¹ Law (2007) provides a more in depth discussion of the comparison of alternatives using confidence intervals, including the generation of confidence intervals when common random numbers are not used.

Table 4-8: Comparison of Scenarios Using the Paired-t Method \(\ (1-\alpha=99 \%)\)
Replicate	Current Machine	New Machine	Difference (Current – New)
1	61.1	57.3	3.8
2	66.0	62.2	3.9
3	60.6	57.6	3.0
4	52.5	48.8	3.7
5	58.3	55.0	3.3
6	63.4	59.3	4.0
7	59.7	55.0	4.8
8	63.9	59.2	4.7
9	62.7	58.5	4.2
10	61.1	56.7	4.4
11	60.7	56.6	4.1
12	65.2	59.8	5.4
13	64.7	58.3	6.4
14	63.6	59.5	4.1
15	67.3	63.5	3.8
16	61.7	57.2	4.5
17	71.7	68.9	2.8
18	63.3	59.0	4.3
19	62.3	58.1	4.2
20	64.6	59.9	4.7
Average	62.7	58.5	4.2
Std. Dev.	3.82	3.8	0.8
99% C. I. Lower Bound	60.9	56.7	3.7
99% C.I. Upper Bound	64.5	60.3	4.7

4.7.2.1 A Word of Caution about Comparing Scenarios

In comparing scenarios, many confidence intervals may be constructed. For each pair of scenarios, several performance measures may be compared. Many scenarios may be tested as well.

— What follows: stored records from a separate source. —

-- ==== Sys2Proof/Machine/Regs.lean ====
section
/-! DEFINITION. Every configuration-space register of the register tables of spec/: its offset (a key of the register
file), its fields with place, access code (R6, Table 0-3) and reset value, and the table of each block. A register
marked with `q` exists once per requester (R16, R188, R310, R373, R481, R493) and is keyed by the requester too.
Where the spec's Reset column gives no number (Stored, Fuse, Factory, Per stepping) the value here is DESIGN CHOICE 0,
log entry 3; `resetSpecial` gives the values that R32 and the variant set. -/
namespace Sys2Proof.Machine

/-- The access codes of Table 0-3. -/
inductive Acc where
  | rw | ro | wo | w1c | w1s | rc | rwl
deriving DecidableEq, Repr

/-- A field: lowest bit, width, access code and reset value. -/
structure Fld where
  lo : Nat
  w : Nat
  acc : Acc
  rst : Nat
deriving DecidableEq, Repr

/-- One row of a register table: `n` registers `stride` bytes apart from `off`; `pair` marks a declared 64-bit pair. -/
structure RegD where
  name : String
  off : Nat
  n : Nat
  stride : Nat
  pair : Bool
  req : Bool
  flds : List Fld
deriving DecidableEq, Repr

/-- The blocks of Table 1-10 and their repeated windows. -/
inductive Blk where
  | glb | mgt | pwr | step | time | tmr | sync | dnet | dnetEp | shm | shmSl | jlk | jlkDev | host | hostFn | eth
  | memc | sec | secKey | pat | cla | core
deriving DecidableEq, Repr

/-- A 32-bit and a 64-bit read-only counter field. -/
def cnt32 : Fld := ⟨0, 32, .ro, 0⟩
def cnt64 : Fld := ⟨0, 64, .ro, 0⟩

/-- Key of a requester's (or instance's) own copy of a register; copy 0 is the plain key. -/
def bankKey (q k : Nat) : Nat := q * 2 ^ 32 + k

def base_glb : Nat := 0
def base_mgt : Nat := 0x10000
def base_pwr : Nat := 0x20000
def base_step (i : Nat) : Nat := 0x30000 + 0x80 * i
def base_time : Nat := 0x30800
def base_tmr (n : Nat) : Nat := 0x31000 + 0x80 * n
def base_sync : Nat := 0x40000
def base_dnet : Nat := 0x100000
def base_dnetEp (e : Nat) : Nat := 0x102000 + 0x20 * e
def base_shm : Nat := 0x200000
def base_shmSl (sl : Nat) : Nat := 0x204000 + 0x40 * sl
def base_jlk (p : Nat) : Nat := 0x300000 + 0x10000 * p
def base_jlkDev : Nat := 0x308000
def base_host : Nat := 0x400000
def base_hostFn (f : Nat) : Nat := 0x410000 + 0x1000 * f
def base_eth (p : Nat) : Nat := 0x500000 + 0x10000 * p
def base_memc : Nat := 0x600000
def base_sec : Nat := 0x700000
def base_secKey (k : Nat) : Nat := 0x700400 + 0x80 * k
def base_pat : Nat := 0x800000
def base_cla (c : Nat) : Nat := 0x1000000 + 0x40000 * c
/-- The core control port of PCID `p` (Table 1-11): cluster `p / 32`, slot `p % 32`. -/
def base_core (p : Nat) : Nat := 0x1000000 + 0x40000 * (p / 32) + 0x10000 + 0x2000 * (p % 32)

The question arises as to the resulting \(\ \alpha\) level for all confidence intervals together, \(\ \alpha_{overall}\). This \(\ \alpha_{overall}\) level is the probability that all confidence intervals simultaneously cover the actual difference in value between the scenarios of the system parameter or characteristic each estimates.

A lower bound on \(\ \alpha_{overall}\) is computed using the Bonferroni inequality where a total of k confidence intervals are conducted:

\begin{align}P(\text { all confidence intervals cover the actual value })>=1-\sum_{j}^{k} \alpha_{j}\tag{4-5}ta\end{align}

and thus:

\begin{align}\alpha_{\text {overall }} \leq \sum_{j=1}^{k} \alpha_{j}\tag{4-6}\end{align}

Suppose we compare two scenarios using two performance measures with \(\ \alpha\) = 0.05. A confidence interval of the difference between the scenarios is computed for each performance measure. The lower bound on the probability that both confidence intervals cover the actual difference in the performance measures is given by equation 4-5: \(\ \alpha_{overall}\) <= 0.05 + 0.05 = 0.10.

Consider comparing two scenarios with respective to 10 performance measures. Each confidence interval is computed using \(\ \alpha\) = 0.05. Then the probability all confidence intervals cover the actual difference in the performance measures might be as low as 0.05*10 = 0.50. That is the \(\ \alpha\) error associated with all our work would be 0.5. Thus, when making many comparisons, a small value of \(\ \alpha_{j}\) for each confidence interval is necessary. For example with all \(\ \alpha_{j}\) = 0.01, the overall \(\ \alpha\) error associated with ten comparisons is 0.1, which is acceptably low.

Unfortunately if a large number of performance measures are used or many scenarios are compared, \(\ \alpha_{\text {overall }}\) will always be large. Thus, it is likely that for at least one confidence interval that the true difference between the performance measure values will not be covered. So a difference between two scenarios will not be detected.